Guided tours in Venice are worth it when the guidance comes from a serious scholar and the trip is built around depth rather than volume. A day tour can show you San Marco. A trip like this one explains why San Marco exists, who built it, what its mosaics meant to the people who first saw them, and how the building shaped Venetian history for a thousand years.
How many days do you really need in Venice?
You really need at least eight days in Venice if you want to understand the city rather than just see it. Most visitors give Venice 2 or 3 days, which is enough for the major sites but not enough for the lagoon islands, the lectures, and the layers of history that take time to come into focus.
What is the best month to visit Venice?
The best months to visit Venice are in spring and fall, when the weather is most comfortable and the crowds most manageable. Cultured Travel selects departure dates with those windows in mind. Specific dates for each year’s departure appear on the trip page.
What makes this trip different from a standard Venice tour?

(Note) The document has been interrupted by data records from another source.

-- ==== Sys2Proof/Safety.lean ====
section
/-! DEFINITION. What holds of every reachable state: the invariants the spec states of its elements, in the terms the
claims use. -/

namespace Sys2Proof.Machine

/-! ## The state by unit, for frames -/

/-- The elements the Bus Transaction Engine owns (R24). -/
structure EngineFields where
  enabled : Bool
  owner : Bool
  flagTc : Bool
  flagBerr : Bool
  flagArb : Bool
  flagNack : Bool
  ackPolicy : AckPolicy
  data : Byte
  toCount : Counter
  pending : Pending
  busTrace : List BusEvent
  deriving DecidableEq, Repr

/-- The bus engine's part of a state. -/
def engineOf (s : State) : EngineFields where
  enabled := s.enabled
  owner := s.owner
  flagTc := s.flagTc
  flagBerr := s.flagBerr
  flagArb := s.flagArb
  flagNack := s.flagNack
  ackPolicy := s.ackPolicy
  data := s.data
  toCount := s.toCount
  pending := s.pending
  busTrace := s.busTrace

/-- The elements of the Audio Feeder and of the Countdown & Debounce Timer, and the shared elements they act on (R24),
with the configuration. -/
structure LifecycleFields where
  afIndex : Counter
  pwmCompare : Byte
  afEnable : Bool
  cdCounter : Counter
  rollover : Bool
  blinkPhase : Counter
  pirHigh : Counter
  pirLow : Counter
  cdtIe : Bool
  wakeIe : Bool
  boardState : BoardState
  safeIdx : Nat
  inputs : Byte
  cfg : Config
  deriving DecidableEq, Repr

/-- The feeder's, timer's and shared part of a state. -/
def lifecycleOf (s : State) : LifecycleFields where
  afIndex := s.afIndex
  pwmCompare := s.pwmCompare
  afEnable := s.afEnable
  cdCounter := s.cdCounter
  rollover := s.rollover
  blinkPhase := s.blinkPhase
  pirHigh := s.pirHigh
  pirLow := s.pirLow
  cdtIe := s.cdtIe
  wakeIe := s.wakeIe
  boardState := s.boardState
  safeIdx := s.safeIdx
  inputs := s.inputs
  cfg := s.cfg

/-- The indicator, the display buffer, the low-power condition and the output history (R24). -/
structure OutputFields where
  led : Bool
  dispBuf : Vector Byte 5
  lowpower : Bool
  outTrace : List OutEvent
  deriving DecidableEq, Repr

/-- The display's and indicator's part of a state. -/
def outputOf (s : State) : OutputFields where
  led := s.led
  dispBuf := s.dispBuf
  lowpower := s.lowpower
  outTrace := s.outTrace

/-- The model's own fields: the host's control and result, and the streams. -/
structure HostFields where
  ctl : Ctl
  result : Result
  cmds : List Byte
  events : List Byte
  sched : List Agent
  deriving DecidableEq, Repr

/-- The host's part of a state. -/
def hostOf (s : State) : HostFields where
  ctl := s.ctl
  result := s.result
  cmds := s.cmds
  events := s.events
  sched := s.sched

/-- `t` differs from `s` at most in the bus engine, in what the host is doing and in its last result: the feeder, the
timer, the shared elements, the outputs and the streams are the same. -/
structure OnlyEngine (s t : State) : Prop where
  lifecycle : lifecycleOf t = lifecycleOf s
  output : outputOf t = outputOf s
  cmds : t.cmds = s.cmds
  events : t.events = s.events
  sched : t.sched = s.sched

/-! ## Invariants -/

/-- A draw of the values R62 and R63 leave open is one the spec allows. -/
def drawFits (c : Config) (d : Draws) : Prop :=
  d.safeIdx < c.nInputs ∧ maskFits c.nInputs d.inputs = true

/-- R45, R47, R48 and R18: the counters of the Countdown & Debounce Timer stay in their ranges. -/
structure TimerInRange (s : State) : Prop where
  counter_pos : s.cdCounter ≠ 0
  counter_le : s.cdCounter ≤ s.cfg.cdStart
  phase_pos : s.blinkPhase ≠ 0
  high_lt : s.pirHigh < s.cfg.thActive
  low_lt : s.pirLow < s.cfg.thInactive
  one_zero : s.pirHigh = 0 ∨ s.pirLow = 0

/-- R271's consequences: which interrupts are enabled in which Board State. -/
structure EnablesFollow (s : State) : Prop where
  wake_iff : s.wakeIe = true ↔ s.boardState = .sleeping
  timer_off : s.boardState = .sleeping ∨ s.boardState = .done → s.cdtIe = false
  timer_on : s.boardState = .waitingArmed ∨ s.boardState = .countingDown → s.cdtIe = true
  audio_off : s.boardState = .sleeping ∨ s.boardState = .done → s.afEnable = false
  audio_on : s.boardState = .countingDown ∨ s.boardState = .success ∨ s.boardState = .failure →
    s.afEnable = true

/-- R40: the audio index stays inside the selected table, or at the end of a one-shot table. -/
structure IndexInTable (s : State) : Prop where
  siren_lt : s.boardState = .countingDown → s.afIndex.toNat < s.cfg.siren.length
  win_le : s.boardState = .success → s.afIndex.toNat ≤ s.cfg.win.length
  lose_le : s.boardState = .failure → s.afIndex.toNat ≤ s.cfg.lose.length

/-- R51, R52: the Safe-Choice Index names an input, and only existing inputs are activated. -/
structure InputsExist (s : State) : Prop where
  safe_lt : s.safeIdx < s.cfg.nInputs
  mask_fits : maskFits s.cfg.nInputs s.inputs = true

/-- The phases of a block operation at which it holds the bus. -/
def holdsBus : BlkPos → Bool
  | .recover _ => false
  | .wReg _ _ => true
  | .wData _ => true
  | .rReg _ _ _ => true
  | .rRestart _ _ => true
  | .rByte _ _ => true
  | .stop _ => true
  | .stopAbsent => true

/-- R31, R35, R133: a command is pending exactly while the host is blocked in a wait; a wait in progress has seen
neither the completion nor its budget; the bus is owned by an enabled engine only, and by a block operation until its
end. -/
structure EngineConsistent (s : State) : Prop where
  pending_iff : s.pending ≠ .none ↔ ∃ b w, s.ctl = .wait b w
  wait_open : ∀ b w, s.ctl = .wait b w → s.flagTc = false ∧ s.toCount < b ∧ s.owner = true
  owner_enabled : s.owner = true → s.enabled = true
  block_owns : ∀ pos k, s.ctl = .run (.block pos k) → holdsBus pos = true → s.owner = true

/-- The invariant every step keeps. -/
structure Inv (s : State) : Prop where
  timer : TimerInRange s
  enables : EnablesFollow s
  index : IndexInTable s
  inputs : InputsExist s
  engine : EngineConsistent s

/-- Every position of the Display Buffer that is looked up in the glyph table is in range (R363). -/
def glyphsInRange (s : State) : Prop :=
  ∀ i : Fin 5, i.val ≠ sepIndex → (s.dispBuf[i]).toNat < s.cfg.glyph.length

/-- A state from which a block operation can begin and whose waits can end with a completion (R138, R78): the host is
idle, the engine enabled and not owner with no latched bus error, and every budget at least 1. -/
structure BusReady (s : State) : Prop where
  idle : s.ctl = .idle
  enabled : s.enabled = true
  not_owner : s.owner = false
  no_error : s.flagBerr = false
  addr_pos : s.cfg.toAddr ≠ 0
  read_pos : s.cfg.toRead ≠ 0
  write_pos : s.cfg.toWrite ≠ 0

end Sys2Proof.Machine
end

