/-- R142, R143, R144, R145, R133: with the bus owned, `RSTART`, `WBYTE` and `RBYTE` put their command on the bus and
begin a wait of their own budget; `RBYTE` latches the policy, and the command carries it. With a budget of 0 the wait
ends at once with `TIMEOUT`. -/
def Obligations.OwnedTransfersIssue : Prop :=
  ∀ s : State, s.ctl = .idle → s.enabled = true → s.owner = true →
    (∀ ab : Byte,
      (s.cfg.toAddr ≠ 0 →
        exec (.rstart ab) s = .next { s with
          data := ab, flagTc := false, pending := .addr, busTrace := s.busTrace ++ [.addr ab true], toCount := 0,
          ctl := .wait s.cfg.toAddr .host }) ∧
      (s.cfg.toAddr = 0 →
        exec (.rstart ab) s = .next { s with
          data := ab, flagTc := false, pending := .none, busTrace := s.busTrace ++ [.addr ab true], toCount := 0,
          result := .code .timeout })) ∧
    (∀ b : Byte,
      (s.cfg.toWrite ≠ 0 →
        exec (.wbyte b) s = .next { s with
          data := b, flagTc := false, pending := .write, busTrace := s.busTrace ++ [.write b], toCount := 0,
          ctl := .wait s.cfg.toWrite .host }) ∧
      (s.cfg.toWrite = 0 →
        exec (.wbyte b) s = .next { s with
          data := b, flagTc := false, pending := .none, busTrace := s.busTrace ++ [.write b], toCount := 0,
          result := .code .timeout })) ∧
    (∀ p : AckPolicy,
      (s.cfg.toRead ≠ 0 →
        exec (.rbyte p) s = .next { s with
          ackPolicy := p, flagTc := false, pending := .read, busTrace := s.busTrace ++ [.read p], toCount := 0,
          ctl := .wait s.cfg.toRead .hostRead }) ∧
      (s.cfg.toRead = 0 →
        exec (.rbyte p) s = .next { s with
          ackPolicy := p, flagTc := false, pending := .none, busTrace := s.busTrace ++ [.read p], toCount := 0,
          result := .byte .timeout none }))

/-- R138, R305: without the bus, `RSTART`, `WBYTE`, `RBYTE` and `STOP` return `MASTER_NOT_OWNER` and change nothing. -/
def Obligations.NotOwnerChangesNothing : Prop :=
  ∀ s : State, s.ctl = .idle → s.enabled = true → s.owner = false →
    (∀ ab, exec (.rstart ab) s = .next { s with result := .code .masterNotOwner }) ∧
    (∀ b, exec (.wbyte b) s = .next { s with result := .code .masterNotOwner }) ∧
    (∀ p, exec (.rbyte p) s = .next { s with result := .byte .masterNotOwner none }) ∧
    exec .stop s = .next { s with result := .code .masterNotOwner }

/-- R146: `STOP` with the bus owned puts a stop in the trace and releases the bus, without a wait. -/
def Obligations.StopReleasesTheBus : Prop :=
  ∀ s : State, s.ctl = .idle → s.enabled = true → s.owner = true →
    exec .stop s = .next { s with
      busTrace := s.busTrace ++ [.stop], owner := false, pending := .none, result := .code .ok }

/-- R134: exactly one code, the first whose condition holds. -/
def Obligations.OutcomePriority : Prop :=
  ∀ (b : Counter) (s : State),
    (outcome b s = .timeout ↔ b ≤ s.toCount) ∧
    (outcome b s = .busError ↔ ¬ b ≤ s.toCount ∧ s.flagBerr = true) ∧
    (outcome b s = .arbLost ↔ ¬ b ≤ s.toCount ∧ s.flagBerr = false ∧ s.flagArb = true) ∧
    (outcome b s = .nack ↔ ¬ b ≤ s.toCount ∧ s.flagBerr = false ∧ s.flagArb = false ∧ s.flagNack = true) ∧
    (outcome b s = .ok ↔ ¬ b ≤ s.toCount ∧ s.flagBerr = false ∧ s.flagArb = false ∧ s.flagNack = false)

/-- R133, R135, R148: a timeout tick counts, and changes nothing else, outside a wait and inside one, whoever waits, as
long as it leaves the counter below the budget; the host's wait of budget `b` that no completion answers ends with
`TIMEOUT` in the step of the `b`-th tick and not before, whatever a `BUS_FAULT` has latched (R137). The last tick of a
block operation's wait is in `BlockFailureRecovers`. -/
def Obligations.TimeoutAtExactlyTheBudget : Prop :=
  (∀ s : State, (∀ b w, s.ctl ≠ .wait b w) → exec .tickTo s = .next { s with toCount := s.toCount + 1 }) ∧
  (∀ (s : State) (b : Counter) (w : Waiter) (k : Nat),
    s.ctl = .wait b w → s.flagTc = false → s.toCount.toNat + k < b.toNat →
    execSeq (List.replicate k .tickTo) s = .next { s with toCount := s.toCount + BitVec.ofNat 16 k }) ∧
  (∀ (s : State) (b : Counter) (w : Waiter) (r : Result),
    b ≠ 0 → s.ctl = .wait b w → s.flagTc = false → s.toCount = 0 →
    (w = .host ∧ r = .code .timeout) ∨ (w = .hostRead ∧ r = .byte .timeout none) →
    execSeq (List.replicate b.toNat .tickTo) s = .next { s with
      toCount := b, pending := .none, ctl := .idle, result := r })

/-- R136, R133, R134: a completion within the budget sets the flags it carries, is recorded, answers a read with its
byte, and ends the host's wait in the same step with the code of highest priority; a read is never declined, and
arbitration lost releases the bus. With nothing pending there is no completion to take (log entry 7). -/
def Obligations.CompletionEndsTheWait : Prop :=
  (∀ (s : State) (b : Counter) (f : PeerFlags) (d : Byte) (c : Code),
    s.ctl = .wait b .host → s.toCount < b → s.pending = .addr ∨ s.pending = .write →
    c = (if s.flagBerr || f.berr then .busError else if f.arb then .arbLost else if f.nack then .nack else .ok) →
    exec (.peerComplete f d) s = .next { s with
      flagTc := true, flagBerr := s.flagBerr || f.berr, flagArb := f.arb, flagNack := f.nack,
      busTrace := s.busTrace ++ [.complete f d], pending := .none,
      owner := if c = .arbLost then false else s.owner, ctl := .idle, result := .code c }) ∧
  (∀ (s : State) (b : Counter) (f : PeerFlags) (d : Byte) (c : Code),
    s.ctl = .wait b .hostRead → s.toCount < b → s.pending = .read →
    c = (if s.flagBerr || f.berr then .busError else if f.arb then .arbLost else .ok) →
    exec (.peerComplete f d) s = .next { s with
      flagTc := true, flagBerr := s.flagBerr || f.berr, flagArb := f.arb, flagNack := false, data := d,
      busTrace := s.busTrace ++ [.complete f d], pending := .none,
      owner := if c = .arbLost then false else s.owner, ctl := .idle,
      result := .byte c (if c = .ok then some d else none) }) ∧
  (∀ (s : State) (f : PeerFlags) (d : Byte), s.pending = .none → exec (.peerComplete f d) s = .next s)
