/-- But for `MAINLOOP` in the low-power wait the first step of a command is a `HostMove`. -/
theorem exec_command_cases {i : Instr} (hi : i.isEvent = false) (h : exec i s = .next t) :
    t = runJob .loopGate s ∨ HostMove s t := by
  obtain ⟨-, h⟩ := exec_command_next hi h
  cases i with
  | init => cases h; exact .inr (.recovered .reinit (handsOver_giveResult _ _))
  | start ab => exact .inr (startPrim_move h)
  | rstart ab => exact .inr (restartPrim_move h)
  | wbyte b => exact .inr (writePrim_move h)
  | rbyte p => exact .inr (readPrim_move h)
  | stop =>
    simp only [commandBody] at h
    obtain ⟨-, h⟩ := whenEnabled_next h
    cases h; exact .inr (.stop (handsOver_giveResult _ _))
  | recover => cases h; exact .inr (recoverStep_move _ _)
  | rdblk a7 reg c => exact .inr (startPrim_move h)
  | wrblk a7 reg bytes => exact .inr (startPrim_move h)
  | setdigit i g => cases h; exact .inr (.write (.digit i g) (handsOver_giveResult _ _))
  | writeall => exact .inr (digitStep_move h)
  | setblink r => exact .inr (blinkRate_move h)
  | setosc o | setdisp o | setdim o =>
    simp only [commandBody] at h
    split_ifs at h
    · exact .inr (startPrim_move h)
    · cases h; exact .inr (handsOver_giveResult _ _).move
  | blinkn n =>
    simp only [commandBody] at h
    split_ifs at h
    · cases h; exact .inr (handsOver_giveResult _ _).move
    · cases h; exact .inr (blinkStep_move _ _ _ _)
  | takeroll => cases h; exact .inr (.write .takeRollover (handsOver_giveResult _ _))
  | getcnt | getstate | getaf => cases h; exact .inr (handsOver_giveResult _ _).move
  | setstate b => cases h; exact .inr (.write (.enter b) (handsOver_giveResult _ _))
  | mainloop => exact (startLoop_next h).imp And.right (fun h => h.2.move)
  | tickTo | tickCd | pwmUnderflow | sensorEdge | peerComplete | busFault | inputs => cases hi

/-- A legal command of an idle host. -/
theorem exec_idle {i : Instr} {n : Nat} (hidle : s.ctl = .idle) (hi : i.isEvent = false)
    (hwf : i.wellFormed n = true) : exec i s = commandBody i s :=
  (exec_command hi hwf s).trans (asCommand_idle hidle _)

end

/-! ### One step of the machine -/

section
variable {s t : State}

/-- A fetch of the host that runs a command. -/
theorem fetchCommand_next (h : fetchCommand s = .next t) :
    ∃ i rest, i.isEvent = false ∧ exec i { s with cmds := rest } = .next t := by
  unfold fetchCommand at h
  split at h
  · cases h
  · next i rest _ =>
    split_ifs at h with hi
    exact ⟨i, rest, eq_false_of_ne_true hi, h⟩

/-- A fetch of the environment that takes an event. -/
theorem fetchEvent_next (h : fetchEvent s = .next t) :
    ∃ i rest, i.isEvent = true ∧ exec i { s with events := rest } = .next t := by
  unfold fetchEvent at h
  split at h
  · cases h
  · next i rest _ =>
    split_ifs at h with hi
    exact ⟨i, rest, hi, h⟩

/-- A move of the host: a step of its command, or the first step of the next. -/
theorem hostMove_next (h : hostMove s = .next t) :
    (∃ j, s.ctl = .run j ∧ hostStep j s = .next t) ∨
      ∃ i rest, i.isEvent = false ∧ exec i { s with cmds := rest } = .next t := by
  unfold hostMove at h
  split at h
  · next j hrun => exact .inl ⟨j, hrun, h⟩
  · exact .inr (fetchCommand_next h)
  · cases h

/-- Whoever moves, the choice of the turn leaves all but `sched`. -/
theorem takeTurn_sched {a : Agent} {u : State} (h : takeTurn s = some (a, u)) :
    ∃ sched, u = { s with sched := sched } := by
  unfold takeTurn at h
  split at h
  · split at h <;> cases h <;> exact ⟨_, rfl⟩
  · cases h; exact ⟨s.sched, rfl⟩
  · cases h; exact ⟨s.sched, rfl⟩
  · cases h

end

/-- A step that is taken: the streams move on, then the host takes a step of its command or its first one, or an
event is taken. -/
theorem step_next {s t : State} (h : step s = .next t) : admitted s.cfg = true ∧
    ∃ u, (∃ cmds events sched, u = { s with cmds := cmds, events := events, sched := sched }) ∧
      ((∃ j, u.ctl = .run j ∧ hostStep j u = .next t) ∨ (∃ i, i.isEvent = false ∧ exec i u = .next t) ∨
        ∃ i, i.isEvent = true ∧ exec i u = .next t) := by
  unfold step at h
  split_ifs at h with hadm
  obtain ⟨a, sched, hturn⟩ : ∃ a sched, takeTurn s = some (a, { s with sched := sched }) := by
    rcases ht : takeTurn s with _ | ⟨a, u⟩
    · simp [move, ht] at h
    · obtain ⟨sched, rfl⟩ := takeTurn_sched ht
      exact ⟨a, sched, rfl⟩
  simp only [move, hturn] at h
  refine ⟨hadm, ?_⟩
  cases a with
  | host =>
    obtain ⟨j, hrun, h⟩ | ⟨i, cmds, hi, h⟩ := hostMove_next h
    · exact ⟨_, ⟨s.cmds, s.events, sched, rfl⟩, .inl ⟨j, hrun, h⟩⟩
    · exact ⟨_, ⟨cmds, s.events, sched, rfl⟩, .inr (.inl ⟨i, hi, h⟩)⟩
  | env =>
    obtain ⟨i, events, hi, h⟩ := fetchEvent_next h
    exact ⟨_, ⟨s.cmds, events, sched, rfl⟩, .inr (.inr ⟨i, hi, h⟩)⟩

end Sys2Proof.Machine
end

section
/-! The turns of the two sides, and the running of what is fetched or placed (R22, R104, R106). -/

namespace Sys2Proof.Machine

section
variable {s : State}

theorem hostReady_idle (hidle : s.ctl = .idle) : hostReady s = !s.cmds.isEmpty := by
  simp only [hostReady, hidle]

theorem hostReady_run {j : Job} (hrun : s.ctl = .run j) (hj : j ≠ .loopGate) : hostReady s = true := by
  unfold hostReady
  rw [hrun]
  cases j <;> first | rfl | exact absurd rfl hj

/-- A stream that decodes is not empty. -/
theorem ne_nil_of_decode {n : Nat} {l rest : List Byte} {i : Instr} (h : decode n l = .ok (i, rest)) : l ≠ [] := by
  rintro rfl
  cases h

theorem envReady_iff : envReady s = true ↔ s.events ≠ [] := by
  simp [envReady]

/-- It is the host's turn: it can move, and no event is there or the choice is its own. -/
theorem takeTurn_host (hready : hostReady s = true)
    (hturn : s.events = [] ∨ s.sched = [] ∨ s.sched.head? = some .host) :
    takeTurn s = some (.host, { s with sched := if s.events = [] then s.sched else s.sched.tail }) := by
  by_cases hev : s.events = []
  · have henv : envReady s = false := by rw [← Bool.not_eq_true, envReady_iff, not_not]; exact hev
    simp only [takeTurn, hready, henv, if_pos hev]
  · have henv : envReady s = true := envReady_iff.mpr hev
    simp only [takeTurn, hready, henv, if_neg hev]
    split
    · next hs => rw [hs, List.tail_nil, ← hs]
    · next a rest hs =>
      obtain rfl : a = .host := by simpa [hev, hs] using hturn
      rw [hs, List.tail_cons]

/-- It is the environment's turn: it has an event, and the host cannot move or the choice is the environment's. -/
theorem takeTurn_env (hev : s.events ≠ []) (hturn : hostReady s = false ∨ s.sched.head? = some .env) :
    takeTurn s = some (.env, { s with sched := if hostReady s then s.sched.tail else s.sched }) := by
  have henv : envReady s = true := envReady_iff.mpr hev
  cases hready : hostReady s with
  | false => simp [takeTurn, hready, henv]
  | true =>
    obtain ⟨a, rest, hs⟩ := List.exists_cons_of_ne_nil (l := s.sched) (by rintro hs; simp [hs, hready] at hturn)
    obtain rfl : a = .env := by simpa [hready, hs] using hturn
    simp [takeTurn, hready, henv, hs]

theorem step_admitted (hadm : admitted s.cfg = true) : step s = move s := if_pos hadm

end

/-- Settles O5. -/
theorem stepRunsDecodedCommand : Obligations.StepRunsDecodedCommand := by
  intro s i rest hadm hidle hdec hi hturn
  have hready : hostReady s = true := by
    simpa [hostReady_idle hidle] using ne_nil_of_decode hdec
  rw [step_admitted hadm, move, takeTurn_host hready hturn]
  simp only [hostMove, hidle, fetchCommand, hdec, hi, Bool.false_eq_true, if_false]
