-- ==== Sys2Proof/Syntax.lean ====
section
/-! DEFINITION. What the machine is given and what it is made of, as data: the commands, the host's bus
transactions, the events of a schedule, the error codes, the nodes of the arena. -/

namespace Sys2Proof

/-- The ten commands of spec/30_encoding.md R91, one constructor per row of spec/opcode_table.json. No command has
an operand (R90). -/
inductive Instr where
  /-- NOP 0x00 (R124). -/
  | nop
  /-- CLEAR 0x01 (R125). -/
  | clear
  /-- ENCODE 0x02 (R185). -/
  | encode
  /-- DECODE 0x03 (R205). -/
  | decode
  /-- FREQ_COUNT 0x10 (R140). -/
  | freqCount
  /-- TREE_BUILD 0x11 (R141). -/
  | treeBuild
  /-- CODE_GEN 0x12 (R170). -/
  | codeGen
  /-- ENV_PACK 0x13 (R182). -/
  | envPack
  /-- ENV_PARSE 0x20 (R202). -/
  | envParse
  /-- BIT_DECODE 0x21 (R204). -/
  | bitDecode
deriving DecidableEq, Repr

/-- The kind of a bus transaction (spec/20_memory.md R60). -/
inductive Access where
  | read
  | write
deriving DecidableEq, Repr

/-- A request on the host port: `(addr: u26, kind, wdata: u32)` (R60). A read's `wdata` means nothing. -/
structure Request where
  addr : Addr
  kind : Access
  wdata : Word
deriving DecidableEq, Repr

/-- The bus response of a transaction (R60, R62). -/
inductive Resp where
  | okay
  | error
deriving DecidableEq, Repr

/-- The answer to a request: `(resp, rdata: u32)` (R60). -/
structure Answer where
  resp : Resp
  rdata : Word
deriving DecidableEq, Repr

/-- What can happen next: a host transaction, the engine's completion step (spec/40_control.md R122), or a reset by
the platform (spec/70_reset_and_hazards.md R260). A schedule is a list of these (log 2). -/
inductive Event where
  | host (r : Request)
  | engine
  | reset
deriving DecidableEq, Repr

/-- The error causes of spec/60_exceptions.md R230. Success (0x00) is no cause. -/
inductive ErrorCause where
  | fmtShort
  | fmtChildRange
  | fmtTruncated
  | fmtHeader
  | fmtTreeShape
  | fmtDupSymbol
  | fmtBadCode
  | outOverflow
  | lenRange
  | sequence
  | illegalCmd
deriving DecidableEq, Repr

/-- An entry of the node arena (spec/10_state.md R37). A leaf has no child fields; an internal node has exactly two
children and no payload (spec/00_scope.md R12, R14). -/
inductive Node where
  | leaf (payload : Byte) (freq : Word)
  | internal (left right : Half) (freq : Word)
deriving DecidableEq, Repr, Inhabited

end Sys2Proof
end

This trip is different from a standard Venice tour in three ways: the scholar, the depth, and the access. Dr. Thomas Madden delivers a daily lecture grounded in his own book on Venice. You spend eight days in one city rather than three days on a multi-city Italy sweep. The itinerary includes a private night visit to the Basilica di San Marco and a stay at a palazzo on the Grand Canal rather than a chain hotel.
Do I need to read the book before the trip?
While no one is going to give you a test, it is highly recommended to read Venice: A New History by Dr. Thomas Madden before the trip. The daily lectures follow its chapters, and the trip is designed around the assumption that you arrive having read it.
How physically demanding is the trip?
The trip is moderately demanding, mostly because Venice is a walking city. You will spend several hours on foot most days, on uneven pavement and over many small bridges, plus there are many stairs at the palazzo and at several of the sites on the itinerary. Travelers should be comfortable on their feet and able to manage stairs without assistance.
What is the group size?
The group size is roughly 20 to 24 travelers per departure. The size is intentional. Small enough that Dr. Madden’s lectures feel like a seminar rather than an auditorium, large enough that the group develops its own social life over the course of the week.
How do I book this trip?
You can book the Venice cultural tour through the trip page on WeTravel, where current departure dates, pricing, and the full day-by-day itinerary are listed. From there you can join the interest list or hold a spot with a deposit. Learn more on the trip page.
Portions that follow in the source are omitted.